Talking to residents of surrounding cities who are involved in city politics it is generally agreed that Palo Alto has a dysfunctional system of governance. What a reputation to have among your locals on the peninsula.

Note the SJM 05/12/15 = 'Editorial "Want more police? Keep land for jobs".
It is noted here that the San Jose City Council is the approver of land use issues. That is true in our adjoining cities. How land is used determines the tax base of the city. Note here that non-profits do not add to the city tax base so they need to be allocated a balanced appropriation in the city tax base make-up.

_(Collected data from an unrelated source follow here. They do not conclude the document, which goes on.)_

theorem State.freeEngines_agree {M : List Comp} {s x : State} {a1 a2} (g : Covers M [.masts, .ctxs, .cells] = true) (h : Agree M s x) :
    Agree M s (State.freeEngines x a1 a2) := by
  unfold State.freeEngines
  refine Agree.ite (fun _ => State.reeval_agree (covers_trans (by decide) g) (State.modMast_agree (covers_trans (by decide) g) h fun z => ?_)) fun _ => h
  exact MastTo.of_eq (MastTo.zeroSlices _ (covers_trans (by decide) g) (MastTo.refl z)) rfl rfl rfl

theorem State.reevalAll_agree {M : List Comp} {s x : State} {a1} (g : Covers M [.masts, .ctxs] = true) (h : Agree M s x) :
    Agree M s (State.reevalAll x a1) := by
  unfold State.reevalAll
  repeat' first
    | with_reducible exact h
    | exact covers_trans (by decide) g
    | with_reducible apply State.reeval_agree
    | with_reducible apply Agree.foldl
    | intro _

theorem State.modCol_agree {M : List Comp} {s x : State} {a1} (g : Covers M [.col] = true) (h : Agree M s x) :
    Agree M s (State.modCol x a1) := by
  unfold State.modCol
  repeat' first
    | with_reducible exact h
    | exact covers_trans (by decide) g
    | exact fun q => by simpa only [tkeys_tmap, tkeys_tmod] using q
    | with_reducible apply Agree.upd_col

theorem State.modGroup_agree {M : List Comp} {s x : State} {a1 a2} (g : Covers M [.col] = true) (h : Agree M s x) :
    Agree M s (State.modGroup x a1 a2) := by
  unfold State.modGroup
  repeat' first
    | with_reducible exact h
    | exact covers_trans (by decide) g
    | with_reducible apply State.modCol_agree

theorem State.sendCol_agree {M : List Comp} {s x : State} {a1 a2 a3} (g : Covers M [.nlc, .col, .out] = true) (h : Agree M s x) :
    Agree M s (State.sendCol x a1 a2 a3).1 := by
  unfold State.sendCol
  repeat' first
    | with_reducible exact h
    | exact covers_trans (by decide) g
    | with_reducible apply State.sendTo_agree
    | with_reducible apply State.modCol_agree
    | with_reducible apply Agree.ite_fst
    | intro _

theorem State.colNotice_agree {M : List Comp} {s x : State} {a1 a2 a3 a4 a5} (g : Covers M [.nlc, .col, .out] = true) (h : Agree M s x) :
    Agree M s (State.colNotice x a1 a2 a3 a4 a5) := by
  unfold State.colNotice
  repeat' first
    | with_reducible exact h
    | exact covers_trans (by decide) g
    | with_reducible apply State.sendCol_agree

theorem State.colTellAll_agree {M : List Comp} {s x : State} {a1 a2 a3} (g : Covers M [.nlc, .col, .out] = true) (h : Agree M s x) :
    Agree M s (State.colTellAll x a1 a2 a3) := by
  unfold State.colTellAll
  repeat' first
    | with_reducible exact h
    | exact covers_trans (by decide) g
    | with_reducible assumption
    | with_reducible apply State.colNotice_agree
    | with_reducible apply Agree.ite
    | with_reducible apply Agree.foldl
    | exact fun q => by simpa only [tkeys_tmap, tkeys_tmod] using q
    | intro _
    | split

theorem State.dropCall_agree {M : List Comp} {s x : State} {a1 a2 a3 a4} (g : Covers M [.masts, .col] = true) (h : Agree M s x) :
    Agree M s (State.dropCall x a1 a2 a3 a4) := by
  unfold State.dropCall
  repeat' first
    | with_reducible exact h
    | exact covers_trans (by decide) g
    | with_reducible apply State.modMast_agree
    | with_reducible apply State.modCol_agree
    | with_reducible apply Agree.ite
    | exact fun q => by simpa only [tkeys_tmap, tkeys_tmod] using q
    | exact fun z => MastTo.same rfl rfl fun q => q
    | intro _
    | split

theorem State.withdrawCtx_agree {M : List Comp} {s x : State} {a1} (g : Covers M [.masts, .nlc, .col, .out] = true) (h : Agree M s x) :
    Agree M s (State.withdrawCtx x a1) := by
  unfold State.withdrawCtx
  repeat' first
    | with_reducible exact h
    | exact covers_trans (by decide) g
    | with_reducible assumption
    | with_reducible apply State.modGroup_agree
    | with_reducible apply State.modCol_agree
    | with_reducible apply State.colTellAll_agree
    | with_reducible apply State.dropCall_agree
    | with_reducible apply Agree.foldl
    | intro _

theorem State.modCall_agree {M : List Comp} {s x : State} {a1 a2 a3} (g : Covers M [.col] = true) (h : Agree M s x) :
    Agree M s (State.modCall x a1 a2 a3) := by
  unfold State.modCall
  repeat' first
    | with_reducible exact h
    | exact covers_trans (by decide) g
    | with_reducible apply State.modCol_agree

theorem State.sendSwitch_agree {M : List Comp} {s x : State} {a1 a2 a3 a4} (g : Covers M [.nlc, .out] = true) (h : Agree M s x) :
    Agree M s (State.sendSwitch x a1 a2 a3 a4).1 := by
  unfold State.sendSwitch
  repeat' first
    | with_reducible exact h
    | exact covers_trans (by decide) g
    | with_reducible apply State.sendOn_agree
    | with_reducible apply Agree.ite_fst
    | exact fun q => by simpa only [tkeys_tmap, tkeys_tmod] using q
    | intro _
    | split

People here are trying to assign approval rights to committees, etc. No - committees do not trump the city council.
That means that the Planning Department has to have a data base that is continually updated on all projects in the system and status of changes and approvals as the projects move through the system. That data base needs to be universally available so that there are no surprises, wasted money and time.


2 people like this
Posted by Bobbyhwy1@icloud.com
a resident of Old Palo Alto
on Jul 2, 2015 at 11:31 am

This comment is all you need to know:

"Palo Alto is recognized worldwide for its entrepreneurial environment, its innovation, its technology, its position on environmental concerns and sustainability," Hayes told the council. "Our architecture should be part of this forward thinking, not stuck in the past."

Make Hayes explain this word, for word and you'll begin to see it's a very coded message that means just the opposite.
Grill him on it. [Portion removed.]


Sorry, but further commenting on this topic has been closed.